> _Exercise aim_
Find "def Obligations.ObjectsAreAcquiredAndReleased : Prop" in the data, then restate the line it sits in and every later line word for word, ending with the last line.

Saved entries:
/-- R130, R103: SEND, SENDNB and SEND.R put their message in the send queue and retire, SEND.R with a fresh reply slot's number in rd; with 16 messages queued SEND and SEND.R trap SEND-QUEUE-FULL and SENDNB answers 1; with no FREE slot SEND.R traps REPLY-SLOTS-EXHAUSTED.
R135, R16: RCALL allocates a reply slot and queues a message of kind 2 with the whole target address; R130: a handler address that is not a multiple of 4 traps MISALIGNED first, then a target the place table does not name PLACE-MISS, then no FREE slot REPLY-SLOTS-EXHAUSTED, then a full send queue SEND-QUEUE-FULL.
R135, R17, R25: the target of an RCALL, from its address alone: the unit itself for its own memory, the logical core of its cluster's window, the logical core of a cluster node, the stack core that bits 16:12 name of a stack node or of the stripe set's stack; a core that is absent, and a host node, a peer node, a node that is not valid and an offset past the cluster's cores, trap PLACE-MISS with the core's id or the node, every other local address LOCAL-PROTECTION.
R103, R136-R141: REPLY answers the owed call once, with a0-a5 and status 0, when the firing's writes to its own home are performed; RWAIT and RPOLL consume a READY slot with its status and payload, answer 3 for a FREE slot or a number above 15, and on a WAITING slot RWAIT waits and RPOLL answers 4; a WAITING slot past its deadline is READY with status 2; status 1 traps REMOTE-FAULT while rctl bit 0 is set. -/
def Obligations.MessageInstructions : Prop :=
  Claim.SendsQueueTheirMessage ∧ Claim.RcallQueuesItsCall ∧ Claim.RcallNamesItsTarget ∧ Claim.RepliesAndReplySlots

/-- R288: the eight synchronisation instructions of a core, over the semaphore's VALUE and FAULT, the barrier's PENDING, EXCESS and OVERRUN, and the bitmap's bits (that BARWAIT on a barrier declared with some bytes also waits while an accepted operation has arrivals to make there is log 94's); R275: ESEQ waits for DONE, answers it with EFAULT and clears EFAULT.
R66, R274: ECMD with a command word that passes every check and whose stores are performed queues its operation, counts it in ISSUED, answers its sequence number and retires; an address past the local memory fails with subcode 5, one that is no multiple of 32 traps MISALIGNED, a failed check traps ILLEGAL-COMMAND with the address and the first failed subcode. -/
def Obligations.SynchronisationAndEngineCommands : Prop :=
  Claim.SynchronisationInstructions ∧ Claim.EcmdChecksAndQueues

/-- R103, R144, R145: WFE clears the latch and retires when the latch is set or its time has come, and otherwise waits; the coming of its time answers it. A reply slot whose deadline has passed becomes READY with status 2 at that, once, and sets the latch.
R173, R45, R150, R318: FENCE and FENCE.G empty the unit's read cache; FENCE.J waits until every journal entry of the unit is FREE or, timed, ACCEPTED, and its posted atomics and releases are applied; FENCE.E also waits for the firing's engine operations; FENCE.B waits for the firing's journal entries to its stack, timed ones too, to be FREE and for its bank commands at its pseudo-channel, at every stack for x0. Each then retires. -/
def Obligations.EventsAndFencesWait : Prop :=
  Claim.WfeWaitsForLatchOrTime ∧ Claim.FencesWaitAndRetire

/-- R166, R167: an acquire of an object in a scratchpad of the unit's own cluster that is grantable, with nobody waiting for it and no order log, takes the object, empties the read cache and answers VALUE; one whose object is not grantable joins its wait list. An acquire with a global address asks its home; an answer that has come completes it, a cause that has come traps. (The cluster's engine has no other request.)
R169, R170, R171: REL and RELV, once the firing's stores to the bound regions are performed, send their release: to a global object as a journal entry, to a scratchpad without one; applied there, at an engine that has no other request, it clears XHELD or counts one sharer down and RELV sets VALUE. BIND and UNBIND add and remove the binding; a malformed descriptor traps ILLEGAL-COMMAND 9, a full table 7, a 17th region 8 (that 9 comes before 7 and 7 before 8 is the model's choice, notes/assumptions/76). -/
def Obligations.ObjectsAreAcquiredAndReleased : Prop :=
  Claim.AcquiresTakeTheObject ∧ Claim.ReleasesAndBindings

> _Solution for this exercise_
def Obligations.ObjectsAreAcquiredAndReleased : Prop :=
  Claim.AcquiresTakeTheObject ∧ Claim.ReleasesAndBindings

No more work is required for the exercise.